-- Opening Marker --
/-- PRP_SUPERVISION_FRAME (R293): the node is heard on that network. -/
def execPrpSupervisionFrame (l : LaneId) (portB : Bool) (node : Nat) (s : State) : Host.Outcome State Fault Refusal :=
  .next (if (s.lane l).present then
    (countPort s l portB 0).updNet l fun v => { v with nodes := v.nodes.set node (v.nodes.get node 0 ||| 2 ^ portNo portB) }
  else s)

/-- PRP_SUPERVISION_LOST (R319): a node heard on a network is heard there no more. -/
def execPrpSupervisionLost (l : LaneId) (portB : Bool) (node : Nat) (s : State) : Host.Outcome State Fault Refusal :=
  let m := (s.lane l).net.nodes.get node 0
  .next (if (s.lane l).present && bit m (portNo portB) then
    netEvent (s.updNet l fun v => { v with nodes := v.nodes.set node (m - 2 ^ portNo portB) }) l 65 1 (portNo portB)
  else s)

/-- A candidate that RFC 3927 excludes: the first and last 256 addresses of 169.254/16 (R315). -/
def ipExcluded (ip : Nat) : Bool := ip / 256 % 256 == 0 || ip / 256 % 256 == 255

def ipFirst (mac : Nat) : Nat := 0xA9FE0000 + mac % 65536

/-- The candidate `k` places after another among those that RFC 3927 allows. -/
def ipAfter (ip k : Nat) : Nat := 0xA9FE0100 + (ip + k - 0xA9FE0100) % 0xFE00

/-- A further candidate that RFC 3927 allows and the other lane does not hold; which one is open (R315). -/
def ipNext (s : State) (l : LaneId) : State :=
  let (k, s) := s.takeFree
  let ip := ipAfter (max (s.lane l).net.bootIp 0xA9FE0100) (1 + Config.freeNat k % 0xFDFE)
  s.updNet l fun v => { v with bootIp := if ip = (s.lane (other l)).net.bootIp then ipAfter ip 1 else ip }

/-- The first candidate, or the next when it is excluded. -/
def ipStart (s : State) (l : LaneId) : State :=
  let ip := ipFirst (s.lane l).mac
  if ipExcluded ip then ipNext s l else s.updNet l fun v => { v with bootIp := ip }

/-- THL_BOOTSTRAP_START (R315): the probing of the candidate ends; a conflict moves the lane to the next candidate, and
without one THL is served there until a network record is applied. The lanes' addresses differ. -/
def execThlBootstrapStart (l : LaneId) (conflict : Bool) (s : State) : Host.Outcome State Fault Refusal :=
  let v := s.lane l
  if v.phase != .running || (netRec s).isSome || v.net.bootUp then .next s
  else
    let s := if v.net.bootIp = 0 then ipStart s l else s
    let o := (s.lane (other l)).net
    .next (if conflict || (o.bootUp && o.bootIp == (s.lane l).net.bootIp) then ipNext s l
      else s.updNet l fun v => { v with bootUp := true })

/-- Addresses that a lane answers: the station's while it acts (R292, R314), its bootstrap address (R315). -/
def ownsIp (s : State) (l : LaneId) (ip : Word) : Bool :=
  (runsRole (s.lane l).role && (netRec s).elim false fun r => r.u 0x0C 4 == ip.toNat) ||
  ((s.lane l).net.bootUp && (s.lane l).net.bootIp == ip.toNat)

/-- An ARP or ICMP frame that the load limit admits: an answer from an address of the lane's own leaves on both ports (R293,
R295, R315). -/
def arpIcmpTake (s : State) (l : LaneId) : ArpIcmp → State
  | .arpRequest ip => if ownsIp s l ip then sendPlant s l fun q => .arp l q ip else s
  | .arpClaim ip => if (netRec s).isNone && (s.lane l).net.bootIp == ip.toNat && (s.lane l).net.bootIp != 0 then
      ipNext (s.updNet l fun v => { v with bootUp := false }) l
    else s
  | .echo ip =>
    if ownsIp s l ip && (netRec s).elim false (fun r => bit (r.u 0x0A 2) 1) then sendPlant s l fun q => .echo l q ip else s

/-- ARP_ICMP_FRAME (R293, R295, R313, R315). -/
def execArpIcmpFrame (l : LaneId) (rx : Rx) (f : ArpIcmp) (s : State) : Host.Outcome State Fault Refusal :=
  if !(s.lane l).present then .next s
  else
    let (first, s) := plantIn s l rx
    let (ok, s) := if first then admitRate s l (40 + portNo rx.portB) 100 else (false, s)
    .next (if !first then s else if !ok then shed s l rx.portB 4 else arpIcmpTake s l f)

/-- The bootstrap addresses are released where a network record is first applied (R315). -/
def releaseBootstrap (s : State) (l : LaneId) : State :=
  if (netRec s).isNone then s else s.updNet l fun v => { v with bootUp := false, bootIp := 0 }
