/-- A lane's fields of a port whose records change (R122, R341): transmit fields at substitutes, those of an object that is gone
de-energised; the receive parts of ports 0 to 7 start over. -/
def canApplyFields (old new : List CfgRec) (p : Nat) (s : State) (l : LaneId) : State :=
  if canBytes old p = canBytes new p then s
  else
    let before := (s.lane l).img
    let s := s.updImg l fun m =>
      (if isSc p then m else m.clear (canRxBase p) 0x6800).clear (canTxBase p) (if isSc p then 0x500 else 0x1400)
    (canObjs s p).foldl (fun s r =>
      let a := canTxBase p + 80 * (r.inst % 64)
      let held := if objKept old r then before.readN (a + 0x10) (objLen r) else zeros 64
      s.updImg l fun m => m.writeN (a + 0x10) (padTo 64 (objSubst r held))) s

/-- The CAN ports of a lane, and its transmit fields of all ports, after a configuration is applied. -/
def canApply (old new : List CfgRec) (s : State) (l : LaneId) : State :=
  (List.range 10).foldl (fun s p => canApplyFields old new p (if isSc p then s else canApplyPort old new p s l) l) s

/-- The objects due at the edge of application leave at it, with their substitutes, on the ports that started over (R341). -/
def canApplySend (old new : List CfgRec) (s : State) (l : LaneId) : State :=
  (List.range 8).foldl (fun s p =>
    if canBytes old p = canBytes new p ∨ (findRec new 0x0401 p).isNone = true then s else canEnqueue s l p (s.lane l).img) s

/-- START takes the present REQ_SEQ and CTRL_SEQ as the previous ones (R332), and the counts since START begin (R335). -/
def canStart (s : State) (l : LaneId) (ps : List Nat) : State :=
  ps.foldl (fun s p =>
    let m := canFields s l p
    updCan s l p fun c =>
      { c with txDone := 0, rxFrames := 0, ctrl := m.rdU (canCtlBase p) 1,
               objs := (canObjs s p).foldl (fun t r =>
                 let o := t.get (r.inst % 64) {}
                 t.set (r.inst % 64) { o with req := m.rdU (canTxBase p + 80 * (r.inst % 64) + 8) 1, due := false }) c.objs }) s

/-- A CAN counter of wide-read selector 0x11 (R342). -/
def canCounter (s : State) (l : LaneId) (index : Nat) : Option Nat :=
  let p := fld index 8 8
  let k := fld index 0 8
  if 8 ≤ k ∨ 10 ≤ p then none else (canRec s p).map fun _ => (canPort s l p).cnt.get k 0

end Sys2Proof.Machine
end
-- Closing Marker --
Work required | Show a copy of each line from the records above in which the string "isNone" occurs.

Finished exercise |
  | .arpClaim ip => if (netRec s).isNone && (s.lane l).net.bootIp == ip.toNat && (s.lane l).net.bootIp != 0 then
  if (netRec s).isNone then s else s.updNet l fun v => { v with bootUp := false, bootIp := 0 }
    if canBytes old p = canBytes new p ∨ (findRec new 0x0401 p).isNone = true then s else canEnqueue s l p (s.lane l).img) s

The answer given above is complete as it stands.